Chapter 109 of 150

SALMI109

O DIO della mia lode, non tacere;

Perciocchè la bocca dell'empio e la bocca di frode si sono aperte contro a me; Hanno parlato meco con lingua bugiarda;

E mi hanno assediato con parole d'odio; E mi hanno fatta guerra senza cagione.

In vece dell'amore che ho loro portato, mi sono stati avversari; Ed io ho loro renduta preghiera.

Essi mi hanno renduto male per bene, E odio per lo mio amore.

Costituisci il maligno sopra lui; E fa' che Satana gli stia alla destra.

Quando sarà giudicato, esca condannato; E la sua preghiera gli torni in peccato.

Sieno i suoi giorni pochi; Un altro prenda il suo ufficio.

Sieno i suoi figliuoli orfani, E la sua moglie vedova.

E vadano i suoi figliuoli del continuo vagando; E mendichino, ed accattino, uscendo fuor de' lor casolari.

L'usuraio tenda la rete a tutto ciò ch'egli ha; E rubino gli strani le sue fatiche.

Non siavi alcuno che stenda la sua benignità inverso lui; E non vi sia chi abbia pietà de' suoi orfani.

Sieno distrutti i suoi discendenti; Sia cancellato il lor nome nella seconda generazione.

Sia ricordata l'iniquità de' suoi padri appo il Signore; E il peccato di sua madre non sia cancellato.

Sieno que' peccati del continuo nel cospetto del Signore; E stermini egli d'in su la terra la memoria di essi.

Perciocchè egli non si è ricordato d'usar benignità, Ed ha perseguitato l'uomo povero, ed afflitto, E tribolato di cuore, per ucciderlo.

Poichè egli ha amata la maledizione, vengagli; E poichè non si è compiaciuto nella benedizione, allontanisi ella da lui.

E sia vestito di maledizione, come del suo manto; Ed entri quella come acqua nelle sue interiora, E come olio nelle sue ossa.

Siagli quella a guisa di vestimento, del quale egli sia avvolto; Ed a guisa di cintura, della quale sempre sia cinto.

Tal sia, da parte del Signore, la ricompensa de' miei avversari, E di quelli che parlano male contro all'anima mia.

Ma tu, o Signore Iddio, opera inverso me, per amor del tuo Nome; Liberami, perciocchè la tua benignità è buona.

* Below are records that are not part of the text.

/-! ### Writing -/

/-- The writer's codeword is the value's (R153). -/
theorem codewordOf_isCode {cb : Codebook} {v : Int} {c : Codeword} (h : codewordOf cb v = .ok c) :
    IsCode cb c.zeros c.bits c.suffix v := by
  unfold codewordOf at h
  split at h
  · cases h
  · rename_i hv0
    have hv0 : 0 ≤ v := by omega
    obtain ⟨m, rfl⟩ := Int.eq_ofNat_of_zero_le hv0
    split at h
    · rename_i hT
      simp only [Except.ok.injEq] at h
      subst h
      have hT : m < (cb.switchBits.toNat + 1) * 2 ^ cb.riceOrder.toNat := by exact_mod_cast hT
      have hp : 0 < 2 ^ cb.riceOrder.toNat := by positivity
      have hq : m / 2 ^ cb.riceOrder.toNat ≤ cb.switchBits.toNat := by
        have := (Nat.div_lt_iff_lt_mul hp).2 hT
        omega
      have hs := cb.switchBits.isLt
      have hx : m &&& riceMask cb = m % 2 ^ cb.riceOrder.toNat := Nat.and_two_pow_sub_one_eq_mod _ _
      refine ⟨?_, ?_, fun hc => ?_, fun _ => ⟨rfl, ?_⟩⟩
      · simp; omega
      · simp only [Int.toNat_natCast, hx]; exact Nat.mod_lt _ hp
      · simp at hc; omega
      · simp only [Int.toNat_natCast, hx]
        congr 1
        rw [Nat.mul_comm]
        exact (Nat.div_add_mod _ _).symm
    · rename_i hT
      simp only at h
      split at h
      · cases h
      · rename_i hlim
        simp only [Except.ok.injEq] at h
        subst h
        have hT : ((cb.switchBits.toNat + 1) * 2 ^ cb.riceOrder.toNat : Nat) ≤ (m : Int) := by omega
        have hw : (2 ^ cb.expOrder.toNat : Nat) ≤ (m : Int) + golombOffset cb := by
          unfold golombOffset; push_cast at hT ⊢; omega
        obtain ⟨w, hwv⟩ : ∃ w : Nat, (w : Int) = (m : Int) + golombOffset cb :=
          ⟨((m : Int) + golombOffset cb).toNat, Int.toNat_of_nonneg (le_trans (Int.natCast_nonneg _) hw)⟩
        have hww : ((m : Int) + golombOffset cb).toNat = w := by omega
        rw [hww] at hlim ⊢
        have hwe : 2 ^ cb.expOrder.toNat ≤ w := by exact_mod_cast (hwv ▸ hw)
        have hw0 : w ≠ 0 := by have : 0 < 2 ^ cb.expOrder.toNat := by positivity
                               omega
        have hlog : cb.expOrder.toNat ≤ Nat.log2 w := (Nat.le_log2 hw0).2 hwe
        have hlo : 2 ^ Nat.log2 w ≤ w := Nat.log2_self_le hw0
        have hhi : w < 2 ^ (Nat.log2 w + 1) := Nat.lt_log2_self
        have hq : (((Nat.log2 w : Int) - golombBits cb).toNat : Int) = (Nat.log2 w : Int) - golombBits cb := by
          unfold golombBits; omega
        unfold lookahead escMaxBits at hlim
        rw [pow_succ] at hhi
        refine ⟨?_, ?_, fun _ => ⟨?_, ?_, ?_⟩, fun hc => ?_⟩
        · simp only; omega
        · simp only; omega
        · simp only; omega
        · simp only; omega
        · simp only
          rw [show 2 ^ Nat.log2 w + (w - 2 ^ Nat.log2 w) = w by omega]
          omega
        · exfalso
          simp only at hc
          have : golombBits cb = (cb.expOrder.toNat : Int) - cb.switchBits.toNat - 1 := rfl
          omega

Perciocchè io sono afflitto, e povero; E il mio cuore è piagato dentro di me.

Io me ne vo, come l'ombra quando dichina; Io sono agitato come una locusta.

Le mie ginocchia vacillano per li miei digiuni; E la mia carne è dimagrata, e non ha più grassezza alcuna.

Ed anche son loro in vituperio; Quando mi veggono, scuotono la testa.

Aiutami, Signore Iddio mio; Salvami secondo la tua benignità.

E sappiano che questo è la tua mano, E che tu, Signore, hai fatto questo.

Essi malediranno, e tu benedirai; Si sono innalzati, ma saran confusi, Ed il tuo servitore si rallegrerà.

Sieno i miei avversari vestiti di vituperio, Ed avvolti della lor vergogna, come di un mantello.

Io celebrerò altamente il Signore colla mia bocca; E lo loderò in mezzo de' grandi.

Perciocchè egli sta alla destra del povero, Per salvarlo da quelli che lo condannano a morte.